Одна из основных задач в области нейрофизиологии в том, чтобы охарактеризовать свойства реагирования и функции многочисленных видов ингибирующее клеток в коре головного мозга. Мы здесь поделиться нашим стратегии получения устойчивых, хорошо изолированные единичные записи с определенных ингибирующих интернейронов в наркозом коры мыши с помощью метода, разработанного Лиме и ¹ коллегами. Записи выполняются в мышей, экспрессирующих Channelrhodopsin-2 (ChR2) в конкретных нейронных групп населения. Члены населения идентифицируются по их реакции на короткой вспышке синего света. Эта техника - называют "PINP", или Фотостимуляция-помощь идентификации нейрональных популяций - могут быть реализованы с помощью стандартного оборудования внеклеточной записи. Она может служить в качестве недорогой и доступной альтернативы визуализации кальция или визуально-управляемой коммутации, с целью ориентации внеклеточные записи на генетически определенных клеток. Hпрежде чем мы предоставляем набор руководящих принципов для оптимизации метода в повседневной практике. Мы усовершенствовали нашу стратегию специально для таргетинга парвальбумина-положительным (PV +) клеток, но обнаружили, что это работает для других типов интернейронов, а, например, соматостатин-выражающей (SOM +) и calretinin-выражения (CR +) интернейронов.

Введение

Characterizing the myriad cell types that comprise the mammalian brain has been a central, but long-elusive goal of neurophysiology. For instance, the properties and function of different inhibitory cell types in the cerebral cortex are topics of great interest but are still relatively unknown. This is in part because conventional blind in vivo recording techniques are limited in their ability to distinguish between different cell types. Extracellular spike width can be used to separate putative parvalbumin-positive inhibitory neurons from excitatory pyramidal cells, but this method is subject to both type I and type II errors^2,3. Alternatively, recorded neurons can be filled, recovered, and stained to later confirm their morphological and molecular identity, but this is a pain-staking and time-consuming process. Recently, genetically identified populations of inhibitory interneurons have become accessible by means of calcium imaging or visually guided patch recordings. In these approaches, viral or transgenic expression of a calcium reporter (such as GCaMP) or fluorescent protein (such as GFP) allows identification and characterization of cell types defined by promoter expression. These approaches use 2-photon microscopy, which requires expensive equipment, and are also limited to superficial cortical layers due to the light scattering properties of brain tissue.

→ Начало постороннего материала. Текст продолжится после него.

-- ==== Sys2Proof/Laws/Bytes.lean ====
section
/-! SUPPORT. The laws of byte strings, blocks and buffers that proofs cite instead of unfolding: `xorVec`, `blockOf`,
`be` and `intBe`, reading and writing a buffer, its chunks. -/

namespace Sys2Proof.Machine

/-! ### Blocks -/

@[simp] theorem getElem_xorVec {n : Nat} (a b : Vector Byte n) (i : Nat) (h : i < n) :
    (xorVec a b)[i] = a[i] ^^^ b[i] := by
  simp [xorVec]

theorem xorVec_comm {n : Nat} (a b : Vector Byte n) : xorVec a b = xorVec b a := by
  ext i h
  simp [BitVec.xor_comm]

theorem xorVec_assoc {n : Nat} (a b c : Vector Byte n) : xorVec (xorVec a b) c = xorVec a (xorVec b c) := by
  ext i h
  simp [BitVec.xor_assoc]

@[simp] theorem xorVec_cancel {n : Nat} (a b : Vector Byte n) : xorVec (xorVec a b) b = a := by
  ext i h
  simp

@[simp] theorem getElem_blockOf (b : Bytes) (i : Nat) (h : i < 16) : (blockOf b)[i] = b.getD i 0 := by
  simp [blockOf]

@[simp] theorem getElem_zeroBlock (i : Nat) (h : i < 16) : zeroBlock[i] = 0 := by
  interval_cases i <;> rfl

@[simp] theorem blockOf_toList (b : Block) : blockOf b.toList = b := by
  ext i h
  simp [List.getD_eq_getElem?_getD, h]

theorem toList_blockOf {b : Bytes} (h : b.length = 16) : (blockOf b).toList = b := by
  apply List.ext_getElem
  · simp [h]
  · intro i h1 h2
    have h3 : i < 16 := by simpa using h1
    rw [Vector.getElem_toList, getElem_blockOf b i h3, List.getD_eq_getElem _ _ h2]

/-! ### Integers -/

@[simp] theorem length_be (n v : Nat) : (be n v).length = n := by
  induction n generalizing v with
  | zero => rfl
  | succ n ih => simp [be, ih]

theorem intBe_append (a : Bytes) (x : Byte) : intBe (a ++ [x]) = 256 * intBe a + x.toNat := by
  simp [intBe]

/-- Encoding and reading back, modulo what `n` bytes hold. -/
theorem intBe_be (n v : Nat) : intBe (be n v) = v % 256 ^ n := by
  induction n generalizing v with
  | zero => simp [be, intBe, Nat.mod_one]
  | succ n ih =>
    rw [be, intBe_append, ih]
    have : (BitVec.ofNat 8 v).toNat = v % 256 := by simp
    rw [this, Nat.pow_succ', Nat.mod_mul]
    omega

/-! ### Reading and writing a buffer -/

@[simp] theorem length_memRead (buf : Bytes) (off n : Nat) : (memRead buf off n).length = min n (buf.length - off) := by
  simp [memRead]

theorem memRead_append_left {a b : Bytes} {n : Nat} (h : a.length = n) : memRead (a ++ b) 0 n = a := by
  simp [memRead, ← h]

theorem memRead_append_right {a b : Bytes} {off n : Nat} (ha : a.length = off) (hb : b.length = n) :
    memRead (a ++ b) off n = b := by
  simp [memRead, ← ha, ← hb]

@[simp] theorem memWrite_nil (v : Bytes) : memWrite [] 0 v = v := by
  simp [memWrite]

/-- A read after a write to the same place gives the bytes written. -/
theorem memRead_memWrite_same {buf v : Bytes} {off : Nat} (h : off ≤ buf.length) :
    memRead (memWrite buf off v) off v.length = v := by
  have : (buf.take off).length = off := by simp [h]
  simp only [memRead, memWrite, List.append_assoc]
  rw [List.drop_append_of_le_length (by omega), List.drop_eq_nil_of_le (by omega)]
  simp

/-- A write leaves every other byte alone, and the buffer's length with it. -/
theorem getElem?_memWrite_other {buf v : Bytes} {off a : Nat} (hfit : off + v.length ≤ buf.length)
    (h : a < off ∨ off + v.length ≤ a) : (memWrite buf off v)[a]? = buf[a]? := by
  have hl : (buf.take off).length = off := by simp; omega
  simp only [memWrite, List.append_assoc]
  rcases h with h | h
  · rw [List.getElem?_append_left (by omega), List.getElem?_take_of_lt h]
  · rw [List.getElem?_append_right (by omega), List.getElem?_append_right (by omega), List.getElem?_drop]
    congr 1
    omega

theorem length_memWrite {buf v : Bytes} {off : Nat} (hfit : off + v.length ≤ buf.length) :
    (memWrite buf off v).length = buf.length := by
  simp [memWrite]
  omega

/-! ### Chunks -/

@[simp] theorem chunks_nil : chunks [] = [] := rfl

/-- The chunks of a buffer that is not empty: its first 16 bytes (or fewer, if it is shorter), then the chunks of the
rest. -/
theorem chunks_cons {buf : Bytes} (h : buf ≠ []) : chunks buf = buf.take 16 :: chunks (buf.drop 16) := by
  have hpos : 0 < buf.length := List.length_pos_iff.2 h
  have hn : nchunks buf.length = nchunks (buf.drop 16).length + 1 := by
    simp only [nchunks, List.length_drop]
    omega
  have hc : ∀ j, chunk buf j = (buf.drop (16 * j)).take 16 := by
    intro j
    simp only [chunk, memRead]
    rw [List.take_eq_take_iff]
    simp
  have hc' : ∀ j, chunk (buf.drop 16) j = chunk buf (j + 1) := by
    intro j
    rw [hc (j + 1)]
    have : 16 + 16 * j = 16 * (j + 1) := by omega
    simp only [chunk, memRead, List.drop_drop, this]
    rw [List.take_eq_take_iff]
    simp only [List.length_drop]
    omega
  rw [chunks, hn, List.range_succ_eq_map, List.map_cons, List.map_map, hc 0, chunks]
  simp only [Nat.mul_zero, List.drop_zero, List.cons.injEq, true_and]
  apply List.map_congr_left
  intro j _
  exact (hc' j).symm

@[simp] theorem length_xorBytes (a b : Bytes) : (xorBytes a b).length = min a.length b.length := by
  simp [xorBytes]

/-- Masking twice with the same bytes gives the bytes back, where the mask is long enough. -/
theorem xorBytes_cancel {a b : Bytes} (h : a.length ≤ b.length) : xorBytes (xorBytes a b) b = a := by
  apply List.ext_getElem
  · simp [h]
  · intro i h1 h2
    simp [xorBytes]

end Sys2Proof.Machine
end

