-- ==== Sys2Proof/Laws/Runs.lean ====
section
/-! SUPPORT. Reasoning forward through the stages of an operation: one rule per kind of stage, one per chunk loop, and the
rule that turns how a run ends into what `exec` answers. -/

namespace Sys2Proof.Machine

/-! ### From the run of the stages to the answer of `exec` -/

/-- Every meaning is the run of its operation over the slots it reads. -/
theorem exec_eq_runOperation (i : Instr) (s : State) : exec i s = runOperation (slotsRead i) (operationOf i) s := by
  cases i <;> rfl

/-- A state with the interface part of the start of an operation releases, and enters an error, as the state at issue. -/
theorem settle_of_interfacePart {s u : State} (h : interfacePart u = interfacePart (begin s)) (r : ApiResult) :
    settle r u = settle r s := by
  simp only [interfacePart, Prod.mk.injEq] at h
  obtain ⟨h1, h2, h3, h4, h5, -, -, h8⟩ := h
  cases r with
  | ok out => exact release_congr out h1 h2 h3 h4 h5 (by rw [h8]; rfl) (by rw [h8]; rfl)
  | error e => exact enterError_congr e h1 h2 h3 h4 h5 (by rw [h8]; rfl) (by rw [h8]; rfl)

/-- How a run of stages ends, as the host's call sees it: the operation's result, the error raised, or the stop. -/
def Run.Yields (result : State → Res Bytes) (r : CallResult) : Run → Prop
  | .done u =>
    match result (enterPhase .commit u) with
    | .val out => r = .ok out
    | .raise e => r = .error e
    | .fault f => r = .fault f
    | .refused x => r = .refused x
  | .raised e _ => r = .error e
  | .fault f => r = .fault f
  | .refused x => r = .refused x

/-- The end of a transaction: release, error entry, or the stop. -/
def conclude (r : CallResult) (s : State) : Host.Outcome State Fault Refusal :=
  match r with
  | .ok out => .next (release out s)
  | .error e => .next (enterError e s)
  | .fault f => .fault f
  | .refused x => .refused x

@[simp] theorem conclude_callOf (r : ApiResult) (s : State) : conclude (callOf r) s = .next (settle r s) := by
  cases r <;> rfl

/-- An operation whose stages keep the interface part, taken at issue, ends as its stages yield. -/
theorem runOperation_of_yields {l : List Slot} {o : Operation} {s : State} {r : CallResult}
    (ha : l.all (fits s) = true) (ho : ∀ g ∈ o.stages, g.Keeps fun u => interfacePart u = interfacePart (begin s))
    (hr : (runStages o.stages (begin s)).Yields o.result r) : runOperation l o s = conclude r s := by
  have hk := runStages_keeps (interfacePart_phaseFree (begin s)) _ ho (begin s) rfl
  simp only [runOperation, admitSlots_eq_val.2 ha]
  cases hc : runStages o.stages (begin s) with
  | done u =>
    rw [hc] at hr hk
    simp only [Run.Yields] at hr
    simp only [commit]
    cases hres : o.result (enterPhase .commit u) with
    | val out =>
      rw [hres] at hr
      rw [hr]
      exact congrArg Host.Outcome.next (settle_of_interfacePart hk (.ok out))
    | raise e =>
      rw [hres] at hr
      rw [hr]
      exact congrArg Host.Outcome.next (settle_of_interfacePart hk (.error e))
    | fault f => rw [hres] at hr; rw [hr]; rfl
    | refused x => rw [hres] at hr; rw [hr]; rfl
  | raised e u =>
    rw [hc] at hr hk
    cases hr
    exact congrArg Host.Outcome.next (settle_of_interfacePart hk (.error e))
  | fault f => rw [hc] at hr; cases hr; rfl
  | refused x => rw [hc] at hr; cases hr; rfl

/-- A command taken at issue ends as the stages of its operation yield. -/
theorem exec_of_yields {i : Instr} {s : State} {r : CallResult} (ha : (slotsRead i).all (fits s) = true)
    (hr : (runStages (operationOf i).stages (begin s)).Yields (operationOf i).result r) :
    exec i s = conclude r s := by
  rw [exec_eq_runOperation]
  exact runOperation_of_yields ha (operationWith_config i ▸ stages_keep_interfacePart _ _ i (begin s)) hr

/-- The same for any values of the two open parameters: `execCtrxfrmWith`, `execGcmencWith` and `execGcmdecWith` are
such runs by definition. -/
theorem runOperation_of_yieldsWith {W : CtrFieldBits} {policy : WrapPolicy} {i : Instr} {s : State} {r : CallResult}
    (ha : (slotsRead i).all (fits s) = true)
    (hr : (runStages (operationWith W policy i).stages (begin s)).Yields (operationWith W policy i).result r) :
    runOperation (slotsRead i) (operationWith W policy i) s = conclude r s :=
  runOperation_of_yields ha (stages_keep_interfacePart W policy i (begin s)) hr

/-- A command with a longer buffer than is legal is refused, whatever else it carries (20_memory.md R53). -/
theorem exec_refused {i : Instr} {s : State} (ha : ¬ (slotsRead i).all (fits s) = true) :
    ∃ b, exec i s = .refused (.bufferTooLong b) := by
  obtain ⟨b, hb⟩ := admitSlots_refused ha
  exact ⟨b, by rw [exec_eq_runOperation]; simp [runOperation, hb]⟩

/-! ### One rule per kind of stage -/

theorem yields_act {o : State → Res Bytes} {r : CallResult} {p : Phase} {f : State → Res State} {gs : List Stage}
    {s t : State} (h : f (enterPhase p s) = .val t) (ht : (runStages gs t).Yields o r) :
    (runStages (.act p f :: gs) s).Yields o r := by
  rwa [runStages_cons_done (run_act_val h)]

theorem yields_raise {o : State → Res Bytes} {p : Phase} {f : State → Res State} {gs : List Stage} {s : State} {e : Err}
    (h : f (enterPhase p s) = .raise e) : (runStages (.act p f :: gs) s).Yields o (.error e) := by
  rw [runStages_cons_raised (run_act_raise h)]
  rfl

theorem yields_fault {o : State → Res Bytes} {p : Phase} {f : State → Res State} {gs : List Stage} {s : State} {x : Fault}
    (h : f (enterPhase p s) = .fault x) : (runStages (.act p f :: gs) s).Yields o (.fault x) := by
  simp [runStages, run_act_fault h, Run.Yields]

theorem yields_refused {o : State → Res Bytes} {p : Phase} {f : State → Res State} {gs : List Stage} {s : State}
    {x : Refusal} (h : f (enterPhase p s) = .refused x) : (runStages (.act p f :: gs) s).Yields o (.refused x) := by
  simp [runStages, run_act_refused h, Run.Yields]

theorem yields_each {o : State → Res Bytes} {r : CallResult} {p : Phase} {items : State → Res (List Bytes)}
    {f : Bytes → State → Res State} {gs : List Stage} {s t : State} {l : List Bytes}
    (hi : items (enterLoop p s) = .val l) (h : runEach f l (enterLoop p s) = .done t)
    (ht : (runStages gs t).Yields o r) : (runStages (.each p items f :: gs) s).Yields o r := by
  rwa [runStages_cons_done ((run_each_val hi).trans h)]

theorem yields_end {o : State → Res Bytes} {s : State} {out : Bytes} (h : o (enterPhase .commit s) = .val out) :
    (runStages [] s).Yields o (.ok out) := by
  simp [Run.Yields, h]

/-- Forgetting what the rest of the run does not need: `P` is what is kept of the state reached so far. -/
theorem yields_forall {o : State → Res Bytes} {r : CallResult} {gs : List Stage} {s : State} (P : State → Prop) (hs : P s)
    (h : ∀ u, P u → (runStages gs u).Yields o r) : (runStages gs s).Yields o r := h s hs

/-! ### One rule per chunk loop -/

theorem yields_copyChunks {o : State → Res Bytes} {r : CallResult} {p : Phase} {items : State → Res (List Bytes)}
    {gs : List Stage} {s : State} (l : List Bytes) (out : Bytes) (hi : items (enterLoop p s) = .val l)
    (hout : s.RBUF = some out)
    (ht : ∀ BLK, (runStages gs { s with
      PHASE := p, BLK := BLK, RBUF := some (out ++ l.flatten) }).Yields o r) :
    (runStages (.each p items copyChunk :: gs) s).Yields o r := by
  obtain ⟨BLK, h⟩ := runEach_copyChunk l (enterLoop p s) out hout
  exact yields_each hi h (ht BLK)

/-- The stages in which `DATA` is copied (41_padding.md R150, R152). -/
theorem yields_copyDataStages {o : State → Res Bytes} {r : CallResult} {p : Phase} {gs : List Stage} {s : State}
    (ht : ∀ BLK, (runStages gs { s with
      PHASE := p, BLK := BLK, RBUF := some (chunks s.mem.DATA).flatten }).Yields o r) :
    (runStages (copyDataStages p ++ gs) s).Yields o r :=
  yields_act rfl (yields_copyChunks (chunks s.mem.DATA) [] rfl rfl ht)

theorem yields_cbcEncChunks {o : State → Res Bytes} {r : CallResult} {p : Phase} {items : State → Res (List Bytes)}
    {gs : List Stage} {s : State} (l : List Bytes) (rk : Schedule) (prev : Block) (out : Bytes)
    (hi : items (enterLoop p s) = .val l) (hrk : s.RK = some rk) (hchain : s.CHAIN = some prev)
    (hout : s.RBUF = some out)
    (ht : ∀ S CHAIN BLK, (runStages gs { s with
      PHASE := p, S := S, CHAIN := CHAIN, BLK := BLK, RBUF := some (out ++ cbcEncFrom rk prev l) }).Yields o r) :
    (runStages (.each p items cbcEncChunk :: gs) s).Yields o r := by
  obtain ⟨S, CHAIN, BLK, h⟩ := runEach_cbcEncChunk rk l (enterLoop p s) prev out hrk hchain hout
  exact yields_each hi h (ht S CHAIN BLK)

theorem yields_cbcDecChunks {o : State → Res Bytes} {r : CallResult} {p : Phase} {items : State → Res (List Bytes)}
    {gs : List Stage} {s : State} (l : List Bytes) (rk : Schedule) (prev : Block) (out : Bytes)
    (hi : items (enterLoop p s) = .val l) (hrk : s.RK = some rk) (hchain : s.CHAIN = some prev)
    (hout : s.RBUF = some out)
    (ht : ∀ S CHAIN BLK, (runStages gs { s with
      PHASE := p, S := S, CHAIN := CHAIN, BLK := BLK, RBUF := some (out ++ cbcDecFrom rk prev l) }).Yields o r) :
    (runStages (.each p items cbcDecChunk :: gs) s).Yields o r := by
  obtain ⟨S, CHAIN, BLK, h⟩ := runEach_cbcDecChunk rk l (enterLoop p s) prev out hrk hchain hout
  exact yields_each hi h (ht S CHAIN BLK)

theorem yields_ctrChunks {o : State → Res Bytes} {r : CallResult} {p : Phase} {items : State → Res (List Bytes)}
    {gs : List Stage} {s : State} {W : CtrFieldBits} (l : List Bytes) (rk : Schedule) (cb : Block) (out : Bytes)
    (hi : items (enterLoop p s) = .val l) (hrk : s.RK = some rk) (hcb : s.CB = some cb) (hout : s.RBUF = some out)
    (ht : ∀ S KS BLK, (runStages gs { s with
      PHASE := p, S := S, KS := KS, BLK := BLK, CB := some (incN W l.length cb),
      RBUF := some (out ++ ctrFrom W rk cb l) }).Yields o r) :
    (runStages (.each p items (ctrChunk W) :: gs) s).Yields o r := by
  obtain ⟨S, KS, BLK, h⟩ := runEach_ctrChunk W rk l (enterLoop p s) cb out hrk hcb hout
  exact yields_each hi h (ht S KS BLK)

theorem yields_ghashChunks {o : State → Res Bytes} {r : CallResult} {p : Phase} {items : State → Res (List Bytes)}
    {gs : List Stage} {s : State} (l : List Bytes) (h acc : Block)
    (hi : items (enterLoop p s) = .val l) (hh : s.H = some h) (hacc : s.ACC = some acc)
    (ht : ∀ Z V BLK, (runStages gs { s with
      PHASE := p, Z := Z, V := V, BLK := BLK, ACC := some (ghashFrom h acc l) }).Yields o r) :
    (runStages (.each p items ghashChunk :: gs) s).Yields o r := by
  obtain ⟨Z, V, BLK, hr⟩ := runEach_ghashChunk h l (enterLoop p s) acc hh hacc
  exact yields_each hi hr (ht Z V BLK)

/-- The stages of GHASH over the AAD and a ciphertext `b` that no GHASH step changes (44_gf128_ghash.md R197). -/
theorem yields_hashStages {o : State → Res Bytes} {r : CallResult} {gs : List Stage} {s : State} (c : State → Res Bytes)
    (h : Block) (b : Bytes) (hh : s.H = some h)
    (hc : ∀ PHASE BLK ACC Z V, c { s with PHASE := PHASE, BLK := BLK, ACC := ACC, Z := Z, V := V } = .val b)
    (ht : ∀ Z V BLK, (runStages gs { s with
      PHASE := .hash, Z := Z, V := V, BLK := BLK, ACC := some (ghash h s.mem.AAD b) }).Yields o r) :
    (runStages (hashStages c ++ gs) s).Yields o r := by
  refine yields_act rfl (yields_ghashChunks (chunks s.mem.AAD) h zeroBlock rfl hh rfl fun Z V BLK => ?_)
  refine yields_ghashChunks (chunks b) h (ghashFrom h zeroBlock (chunks s.mem.AAD)) ?_ hh rfl fun Z' V' BLK' => ?_
  · exact Res.bind_eq_val.2 ⟨b, hc _ _ _ _ _, rfl⟩
  · exact yields_act (Res.bind_eq_val.2 ⟨b, hc _ _ _ _ _, ghashFold_eq_val.2 ⟨_, h, rfl, hh, rfl⟩⟩) (ht _ _ BLK')

/-- The hash and the tag of GCM (45_gcm.md R212). -/
theorem yields_hashTagStages {o : State → Res Bytes} {r : CallResult} {gs : List Stage} {s : State}
    (c : State → Res Bytes) (h m : Block) (b : Bytes) (hh : s.H = some h) (hm : s.MASK = some m)
    (hc : ∀ PHASE BLK ACC Z V, c { s with PHASE := PHASE, BLK := BLK, ACC := ACC, Z := Z, V := V } = .val b)
    (ht : ∀ Z V BLK, (runStages gs { s with
      PHASE := .tag, Z := Z, V := V, BLK := BLK, ACC := some (ghash h s.mem.AAD b),
      TAG := some (xorVec (ghash h s.mem.AAD b) m) }).Yields o r) :
    (runStages (hashTagStages c ++ gs) s).Yields o r := by
  unfold hashTagStages
  rw [List.append_assoc]
  refine yields_hashStages c h b hh hc fun Z V BLK => ?_
  exact yields_act (computeTag_eq_val.2 ⟨_, m, rfl, hm, rfl⟩) (ht Z V BLK)

/-! ### What the checks raise -/

theorem checkKey_raise {s : State} {k : Bytes} (h : s.P_KEY = some k) (hl : k.length ≠ 16) :
    checkKey s = .raise .invalidKeyLength := by
  simp [checkKey, h, Config.keyBytes, hl]

theorem checkNonce_raise {s : State} {n : Bytes} (h : s.P_NONCE = some n) (hl : n.length ≠ 12) :
    checkNonce s = .raise .invalidNonceLength := by
  simp [checkNonce, h, Config.nonceBytes, hl]

theorem checkCiphertextLength_raise {s : State} (h : s.mem.DATA.length = 0 ∨ s.mem.DATA.length % 16 ≠ 0) :
    checkCiphertextLength s = .raise .invalidCiphertextLength := if_pos h

theorem splitInput_raise {s : State} (h : s.mem.DATA.length < 16) : splitInput s = .raise .ciphertextTooShort := if_pos h

theorem checkCount_raise {W : CtrFieldBits} {policy : WrapPolicy} {c0 : State → Res Nat} {len : Nat} {s : State}
    (h : counterOverflows len = true) : checkCount W policy c0 len s = .raise .counterOverflow := if_pos h

theorem checkCount_refused {W : CtrFieldBits} {c0 : State → Res Nat} {len c : Nat} {s : State}
    (h : counterOverflows len = false) (hc : c0 s = .val c) (hw : counterPassesTop W c len = true) :
    checkCount W .refuse c0 len s = .refused .counterWraps := by
  simp [checkCount, h, hc, hw]

theorem stripPadding_raise {data : Bytes} {s : State} (h : s.RBUF = some data) (hu : unpadBytes 16 data = none) :
    stripPadding s = .raise .invalidPadding := by
  simp [stripPadding, Config.padBlock, h, hu]

theorem judgeDiff_raise {s : State} {d : Byte} (h : s.DIFF = some d) (hd : tagMatches d = false) :
    judgeDiff s = .raise .authenticationFailed := by
  simp [judgeDiff, h, hd]

/-! ### What a missing operand slot does where it is read -/

theorem checkKey_fault {s : State} (h : s.P_KEY = none) : checkKey s = .fault (.noValue .P_KEY) := by
  simp [checkKey, h]

theorem checkNonce_fault {s : State} (h : s.P_NONCE = none) : checkNonce s = .fault (.noValue .P_NONCE) := by
  simp [checkNonce, h]

theorem loadIv_fault {s : State} (h : s.P_A = none) : loadIv s = .fault (.noValue .P_A) := by
  simp [loadIv, h]

theorem startField_fault {W : CtrFieldBits} {s : State} (h : s.P_A = none) :
    startField W s = .fault (.noValue .P_A) := by
  simp [startField, h]

end Sys2Proof.Machine
end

Recently, Lima and colleagues¹ developed a novel application of optogenetics to target electrophysiological recordings to genetically identified neuronal types in vivo, termed “PINP” – or Photostimulation-assisted Identification of Neuronal Populations. Recordings are performed in mice expressing Channelrhodopsin-2 (ChR2) in specific neuronal subpopulations. Members of the population are identified by their response to a brief flash of blue light. Unlike many other optogenetic applications, the goal is not to manipulate circuit function but simply to identify neurons belonging to a genetically-defined class, which can then be characterized during normal brain function. The technique can be implemented with standard extracellular recording equipment and can therefore serve as an accessible and inexpensive alternative to calcium imaging or visually-guided patching. Here we describe an approach to PINPing specific cell types in the anesthetized auditory cortex, with the expectation that the more general points can be usefully applied in other preparations and brain regions.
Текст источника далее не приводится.